• [DESCRIPTION OF THE TASK]: Lines containing the string "outside": how many are there below? Answer with the number only.
======== RECORD EXTRACTS
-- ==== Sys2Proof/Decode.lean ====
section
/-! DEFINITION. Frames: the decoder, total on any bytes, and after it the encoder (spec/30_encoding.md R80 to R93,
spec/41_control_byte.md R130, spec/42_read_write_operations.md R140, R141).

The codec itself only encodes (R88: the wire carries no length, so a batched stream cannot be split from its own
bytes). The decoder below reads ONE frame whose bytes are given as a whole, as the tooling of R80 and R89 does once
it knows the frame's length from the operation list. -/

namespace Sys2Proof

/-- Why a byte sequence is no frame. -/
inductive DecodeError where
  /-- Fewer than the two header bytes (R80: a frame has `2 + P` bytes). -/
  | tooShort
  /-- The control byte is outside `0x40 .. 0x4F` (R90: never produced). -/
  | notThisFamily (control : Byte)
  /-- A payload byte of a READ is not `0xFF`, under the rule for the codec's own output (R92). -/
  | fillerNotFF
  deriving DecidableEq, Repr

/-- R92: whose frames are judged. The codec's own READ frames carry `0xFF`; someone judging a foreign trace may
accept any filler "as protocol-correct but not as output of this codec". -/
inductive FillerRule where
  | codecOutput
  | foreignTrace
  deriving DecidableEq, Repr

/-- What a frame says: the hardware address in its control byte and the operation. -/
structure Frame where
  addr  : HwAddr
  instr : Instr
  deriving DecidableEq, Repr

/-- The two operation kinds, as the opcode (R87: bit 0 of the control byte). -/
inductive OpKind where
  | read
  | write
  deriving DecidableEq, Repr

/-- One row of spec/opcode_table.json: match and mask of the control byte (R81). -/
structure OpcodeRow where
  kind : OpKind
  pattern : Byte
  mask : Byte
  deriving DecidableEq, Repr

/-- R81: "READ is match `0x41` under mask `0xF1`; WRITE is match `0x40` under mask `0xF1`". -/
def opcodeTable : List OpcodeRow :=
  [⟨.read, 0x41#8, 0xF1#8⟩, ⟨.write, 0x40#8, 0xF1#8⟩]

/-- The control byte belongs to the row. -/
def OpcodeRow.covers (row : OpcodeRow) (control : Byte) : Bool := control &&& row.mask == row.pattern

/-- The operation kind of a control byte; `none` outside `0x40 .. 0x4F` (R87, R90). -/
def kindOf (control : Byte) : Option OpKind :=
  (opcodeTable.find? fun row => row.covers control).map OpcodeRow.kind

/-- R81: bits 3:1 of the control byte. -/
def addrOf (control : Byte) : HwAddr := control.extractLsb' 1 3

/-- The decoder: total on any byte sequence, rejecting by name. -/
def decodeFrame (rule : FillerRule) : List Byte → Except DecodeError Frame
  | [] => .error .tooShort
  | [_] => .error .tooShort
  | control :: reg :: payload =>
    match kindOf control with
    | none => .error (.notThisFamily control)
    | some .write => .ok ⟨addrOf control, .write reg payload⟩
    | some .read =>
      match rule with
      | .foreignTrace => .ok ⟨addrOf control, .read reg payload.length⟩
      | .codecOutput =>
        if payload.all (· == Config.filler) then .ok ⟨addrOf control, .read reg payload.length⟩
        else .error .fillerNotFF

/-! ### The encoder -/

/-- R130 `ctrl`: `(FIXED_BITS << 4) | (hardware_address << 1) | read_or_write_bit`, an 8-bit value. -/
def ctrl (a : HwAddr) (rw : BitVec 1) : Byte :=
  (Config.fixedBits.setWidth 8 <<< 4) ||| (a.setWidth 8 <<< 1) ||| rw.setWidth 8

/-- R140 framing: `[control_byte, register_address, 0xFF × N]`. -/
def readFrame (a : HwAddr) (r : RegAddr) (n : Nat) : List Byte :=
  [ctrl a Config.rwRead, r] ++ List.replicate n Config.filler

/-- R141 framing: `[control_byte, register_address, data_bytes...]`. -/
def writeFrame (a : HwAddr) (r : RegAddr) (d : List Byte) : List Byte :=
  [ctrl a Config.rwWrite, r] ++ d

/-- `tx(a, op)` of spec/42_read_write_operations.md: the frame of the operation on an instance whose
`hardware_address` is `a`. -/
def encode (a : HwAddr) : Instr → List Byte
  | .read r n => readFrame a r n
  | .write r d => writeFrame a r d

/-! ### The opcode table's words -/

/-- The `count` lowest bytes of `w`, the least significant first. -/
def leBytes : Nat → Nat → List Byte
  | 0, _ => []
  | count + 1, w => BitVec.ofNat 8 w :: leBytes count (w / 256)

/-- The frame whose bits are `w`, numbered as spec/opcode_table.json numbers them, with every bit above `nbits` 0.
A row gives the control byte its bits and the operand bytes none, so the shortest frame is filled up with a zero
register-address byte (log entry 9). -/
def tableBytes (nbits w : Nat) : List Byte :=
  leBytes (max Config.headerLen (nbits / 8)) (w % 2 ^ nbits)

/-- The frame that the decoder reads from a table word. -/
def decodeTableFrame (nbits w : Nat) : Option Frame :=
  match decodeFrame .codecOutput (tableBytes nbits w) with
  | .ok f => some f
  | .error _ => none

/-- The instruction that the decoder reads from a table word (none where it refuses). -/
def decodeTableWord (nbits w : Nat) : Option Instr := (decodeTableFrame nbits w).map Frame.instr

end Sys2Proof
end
================
• [SOLVED EXERCISE]: 2